**** Recorded data

-- ==== Sys2Proof/Machine/Bits.lean ====
section
/-!
DEFINITION. Bit fields of words, little-endian byte order (00_scope.md R3, R4), signed fields,
saturating counters and rounding helpers.
-/
namespace Sys2Proof.Machine

/-- Bit `i` of a natural number. -/
def bit (n i : Nat) : Bool := n.testBit i

/-- Field of `w` bits of `n` whose lowest bit is `lo` (R3). -/
def field (n lo w : Nat) : Nat := (n >>> lo) % 2 ^ w

/-- `n` with the `w`-bit field at `lo` replaced by `v`. -/
def setField (n lo w v : Nat) : Nat :=
  n - (field n lo w) * 2 ^ lo + (v % 2 ^ w) * 2 ^ lo

/-- 1 for true, 0 for false. -/
def b2n (b : Bool) : Nat := if b then 1 else 0

/-- The value `v` placed at bit `lo`. -/
def at_ (v lo : Nat) : Nat := v * 2 ^ lo

/-- A flag placed at bit `lo`. -/
def flag (b : Bool) (lo : Nat) : Nat := if b then 2 ^ lo else 0

/-- Field of a register word. -/
def wfield (w : Word) (lo n : Nat) : Nat := field w.toNat lo n

/-- Bit of a register word. -/
def wbit (w : Word) (i : Nat) : Bool := w.toNat.testBit i

/-- A word from a natural number, modulo 2^32. -/
def mkWord (n : Nat) : Word := BitVec.ofNat 32 n

/-- The `w`-bit two's-complement reading of `n`. -/
def sext (n w : Nat) : Int :=
  let m := n % 2 ^ w
  if m < 2 ^ (w - 1) then (m : Int) else (m : Int) - (2 ^ w : Nat)

/-- The `w`-bit two's-complement writing of `i`. -/
def unsext (i : Int) (w : Nat) : Nat := (i % (2 ^ w : Nat)).toNat

/-- Clamp an integer to a range. -/
def clampI (lo hi i : Int) : Int := if i < lo then lo else if hi < i then hi else i

/-- A counter of `w` bits that saturates. -/
def satAdd (n k w : Nat) : Nat := min (n + k) (2 ^ w - 1)

/-- A counter of `w` bits that wraps. -/
def wrapAdd (n k w : Nat) : Nat := (n + k) % 2 ^ w

/-- Division rounded to nearest, halves upward. -/
def divRound (a b : Int) : Int := if b = 0 then 0 else (2 * a + b) / (2 * b)

/-- Division of naturals rounded up. -/
def divUp (a b : Nat) : Nat := if b = 0 then 0 else (a + b - 1) / b

/-- Byte `i` (0 the least significant) of `n`. -/
def byteOf (n i : Nat) : Byte := BitVec.ofNat 8 (n >>> (8 * i))

/-- `k` little-endian bytes of `n` (R4). -/
def leBytes (n : Nat) : Nat → List Byte
  | 0 => []
  | k + 1 => BitVec.ofNat 8 n :: leBytes (n / 256) k

/-- `k` big-endian bytes of `n`. -/
def beBytes (n k : Nat) : List Byte := (leBytes n k).reverse

/-- The natural number of little-endian bytes. -/
def ofLE : List Byte → Nat
  | [] => 0
  | b :: bs => b.toNat + 256 * ofLE bs

/-- The natural number of big-endian bytes. -/
def ofBE (l : List Byte) : Nat := ofLE l.reverse

/-- Set bits of `n` among bits 0 to `k`-1, ascending. -/
def bitsOf (n k : Nat) : List Nat := (List.range k).filter (fun i => n.testBit i)

/-- Number of set bits of `n` among bits 0 to `k`-1. -/
def popcount (n k : Nat) : Nat := (bitsOf n k).length

/-- Bitmask of a list of bit numbers. -/
def maskOf (l : List Nat) : Nat := l.foldl (fun a i => a ||| 2 ^ i) 0

end Sys2Proof.Machine
end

********

• **What this task involves**:
Print, please, the lines from the first line of the material through the line that contains "def at_ (v lo : Nat) : Nat := v * 2 ^ lo", exactly as written and with nothing added.

• **Solution for this task**:
-- ==== Sys2Proof/Machine/Bits.lean ====
section
/-!
DEFINITION. Bit fields of words, little-endian byte order (00_scope.md R3, R4), signed fields,
saturating counters and rounding helpers.
-/
namespace Sys2Proof.Machine

/-- Bit `i` of a natural number. -/
def bit (n i : Nat) : Bool := n.testBit i

/-- Field of `w` bits of `n` whose lowest bit is `lo` (R3). -/
def field (n lo w : Nat) : Nat := (n >>> lo) % 2 ^ w

/-- `n` with the `w`-bit field at `lo` replaced by `v`. -/
def setField (n lo w v : Nat) : Nat :=
  n - (field n lo w) * 2 ^ lo + (v % 2 ^ w) * 2 ^ lo

/-- 1 for true, 0 for false. -/
def b2n (b : Bool) : Nat := if b then 1 else 0

/-- The value `v` placed at bit `lo`. -/
def at_ (v lo : Nat) : Nat := v * 2 ^ lo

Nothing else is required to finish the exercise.